● **Goal of the exercise**
All entries must be extracted exactly, with nothing added or dropped.

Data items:
□ □ □ □
-- ==== Sys2Proof/Machine/Flags.lean ====
section
/-!
DEFINITION. Flags and results: condition codes, predicate updates, the sticky flags, and the commit of a lane firing.
-/
namespace Sys2Proof.Machine

/-- Whether a ? b holds for integers of width `w` under a condition code 0 to 9 (R58). -/
def intCond (cc : Nat) (w a b : Nat) : Bool :=
  let sa := (BitVec.ofNat w a).toInt
  let sb := (BitVec.ofNat w b).toInt
  match cc with
  | 0 => a == b
  | 1 => a != b
  | 2 => decide (sa < sb)
  | 3 => decide (sa ≤ sb)
  | 4 => decide (sb < sa)
  | 5 => decide (sb ≤ sa)
  | 6 => decide (a < b)
  | 7 => decide (a ≤ b)
  | 8 => decide (b < a)
  | 9 => decide (b ≤ a)
  | _ => false

/-- Whether a ? b holds for floating values under a condition code 0 to 5, 10 or 11 (R58). -/
def floatCond (cc : Nat) (a b : FVal) : Bool :=
  let un := a.isNaN || b.isNaN
  match cc with
  | 0 => !un && cmpVal a b == .eq
  | 1 => un || cmpVal a b != .eq
  | 2 => !un && cmpVal a b == .lt
  | 3 => !un && cmpVal a b != .gt
  | 4 => !un && cmpVal a b == .gt
  | 5 => !un && cmpVal a b != .lt
  | 10 => un
  | 11 => !un
  | _ => false

/-- The result of a lane instruction: the values, the lanes they stand in, the compare outcome of each lane, the lanes whose
result counts as nonzero, and the events it raises (R21 to R24). -/
structure Res where
  val  : Oct Word
  m    : Byte
  cmp  : Byte
  nz   : Byte
  ev   : Byte
deriving DecidableEq, Repr

/-- The lanes of `m` whose value is nonzero. -/
def nonzero (v : Oct Word) : Byte := maskOf fun l => v.get l != 0

/-- A result with values in the lanes of `m`, no compare outcome and events `ev`. -/
def Res.plain (m : Byte) (v : Oct Word) (ev : Byte) : Res := ⟨v, m, 0, nonzero v, ev⟩

/-- The predicate update of a firing (R23): in the lanes of `m` only, from the lanes that are nonzero or whose compare outcome
is true. (DESIGN CHOICE, log entry 25) -/
def predUpdate (x : Elem) (f : Fields) (m nz cmp : Byte) : Elem :=
  if f.pue = 1 then
    let v : Byte := match f.pmode.toNat with
      | 0 => nz
      | 1 => cmp
      | 2 => 0
      | _ => 0xFF
    x.writePred f.pidx.toNat m v
  else x

/-- The token of a result (R22): the values in its lanes and zero elsewhere. -/
def resToken (f : Fields) (fmt : BitVec 3) (o : Res) (seq : BitVec 12) : Token :=
  ⟨seq, o.m, fmt, f.okind, f.olvl, Oct.ofFn fun l => if o.m.getLsbD l then o.val.get l else 0⟩

/-- The part of a firing that follows its writes and pushes (R21): dequeues, predicate update, flags. -/
def closeFiring (x : Elem) (f : Fields) (o : Res) : Elem :=
  (predUpdate (x.dequeueAll (chansIn f.deq)) f o.m o.nz o.cmp).flag o.ev

/-- The commit of a lane firing whose result goes to its destination (R21, R22). -/
def commitRes (x : Elem) (f : Fields) (fmt : BitVec 3) (o : Res) : Fired :=
  match outOf f.dst with
  | some c =>
    if x.mayPush c f.okind then
      .done (closeFiring (x.push c (resToken f fmt o (seqFor x f c))) f o) id
    else .wait
  | none =>
    match regOf f.dst with
    | some k => .done (closeFiring (x.writeLanes k o.m o.val) f o) id
    | none => .done (closeFiring x f o) id

/-- Whether the DATA token that a slot pushes on its destination still lacks its credit, so that the slot is not ready (R145). -/
def owesCredit (x : Elem) (f : Fields) : Bool :=
  match outOf f.dst with
  | some c => !x.mayPush c f.okind
  | none => false

/-- A lane instruction: E by R20, its operation on the state at the start of the cycle, and the commit with fmt `fmt`.
(DEDUCED, log entry 12) -/
def fireLane (opc : Byte) (f : Fields) (fmt : BitVec 3) (op : Elem → Byte → Res) (s : State) :
    Host.Outcome State Fault Refusal :=
  fire opc f (Look.lane f) (fun x =>
    if owesCredit x f then .wait
    else
      match laneFault s x f with
      | some r => .fault r
      | none => commitRes x f fmt (op x (execLanes x f))) s

end Sys2Proof.Machine
end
□ □ □ □
● **Solved exercise**
-- ==== Sys2Proof/Machine/Flags.lean ====
section
/-!
DEFINITION. Flags and results: condition codes, predicate updates, the sticky flags, and the commit of a lane firing.
-/
namespace Sys2Proof.Machine

/-- Whether a ? b holds for integers of width `w` under a condition code 0 to 9 (R58). -/
def intCond (cc : Nat) (w a b : Nat) : Bool :=
  let sa := (BitVec.ofNat w a).toInt
  let sb := (BitVec.ofNat w b).toInt
  match cc with
  | 0 => a == b
  | 1 => a != b
  | 2 => decide (sa < sb)
  | 3 => decide (sa ≤ sb)
  | 4 => decide (sb < sa)
  | 5 => decide (sb ≤ sa)
  | 6 => decide (a < b)
  | 7 => decide (a ≤ b)
  | 8 => decide (b < a)
  | 9 => decide (b ≤ a)
  | _ => false

/-- Whether a ? b holds for floating values under a condition code 0 to 5, 10 or 11 (R58). -/
def floatCond (cc : Nat) (a b : FVal) : Bool :=
  let un := a.isNaN || b.isNaN
  match cc with
  | 0 => !un && cmpVal a b == .eq
  | 1 => un || cmpVal a b != .eq
  | 2 => !un && cmpVal a b == .lt
  | 3 => !un && cmpVal a b != .gt
  | 4 => !un && cmpVal a b == .gt
  | 5 => !un && cmpVal a b != .lt
  | 10 => un
  | 11 => !un
  | _ => false

/-- The result of a lane instruction: the values, the lanes they stand in, the compare outcome of each lane, the lanes whose
result counts as nonzero, and the events it raises (R21 to R24). -/
structure Res where
  val  : Oct Word
  m    : Byte
  cmp  : Byte
  nz   : Byte
  ev   : Byte
deriving DecidableEq, Repr

/-- The lanes of `m` whose value is nonzero. -/
def nonzero (v : Oct Word) : Byte := maskOf fun l => v.get l != 0

/-- A result with values in the lanes of `m`, no compare outcome and events `ev`. -/
def Res.plain (m : Byte) (v : Oct Word) (ev : Byte) : Res := ⟨v, m, 0, nonzero v, ev⟩

/-- The predicate update of a firing (R23): in the lanes of `m` only, from the lanes that are nonzero or whose compare outcome
is true. (DESIGN CHOICE, log entry 25) -/
def predUpdate (x : Elem) (f : Fields) (m nz cmp : Byte) : Elem :=
  if f.pue = 1 then
    let v : Byte := match f.pmode.toNat with
      | 0 => nz
      | 1 => cmp
      | 2 => 0
      | _ => 0xFF
    x.writePred f.pidx.toNat m v
  else x

/-- The token of a result (R22): the values in its lanes and zero elsewhere. -/
def resToken (f : Fields) (fmt : BitVec 3) (o : Res) (seq : BitVec 12) : Token :=
  ⟨seq, o.m, fmt, f.okind, f.olvl, Oct.ofFn fun l => if o.m.getLsbD l then o.val.get l else 0⟩

/-- The part of a firing that follows its writes and pushes (R21): dequeues, predicate update, flags. -/
def closeFiring (x : Elem) (f : Fields) (o : Res) : Elem :=
  (predUpdate (x.dequeueAll (chansIn f.deq)) f o.m o.nz o.cmp).flag o.ev

/-- The commit of a lane firing whose result goes to its destination (R21, R22). -/
def commitRes (x : Elem) (f : Fields) (fmt : BitVec 3) (o : Res) : Fired :=
  match outOf f.dst with
  | some c =>
    if x.mayPush c f.okind then
      .done (closeFiring (x.push c (resToken f fmt o (seqFor x f c))) f o) id
    else .wait
  | none =>
    match regOf f.dst with
    | some k => .done (closeFiring (x.writeLanes k o.m o.val) f o) id
    | none => .done (closeFiring x f o) id

/-- Whether the DATA token that a slot pushes on its destination still lacks its credit, so that the slot is not ready (R145). -/
def owesCredit (x : Elem) (f : Fields) : Bool :=
  match outOf f.dst with
  | some c => !x.mayPush c f.okind
  | none => false

/-- A lane instruction: E by R20, its operation on the state at the start of the cycle, and the commit with fmt `fmt`.
(DEDUCED, log entry 12) -/
def fireLane (opc : Byte) (f : Fields) (fmt : BitVec 3) (op : Elem → Byte → Res) (s : State) :
    Host.Outcome State Fault Refusal :=
  fire opc f (Look.lane f) (fun x =>
    if owesCredit x f then .wait
    else
      match laneFault s x f with
      | some r => .fault r
      | none => commitRes x f fmt (op x (execLanes x f))) s

end Sys2Proof.Machine
end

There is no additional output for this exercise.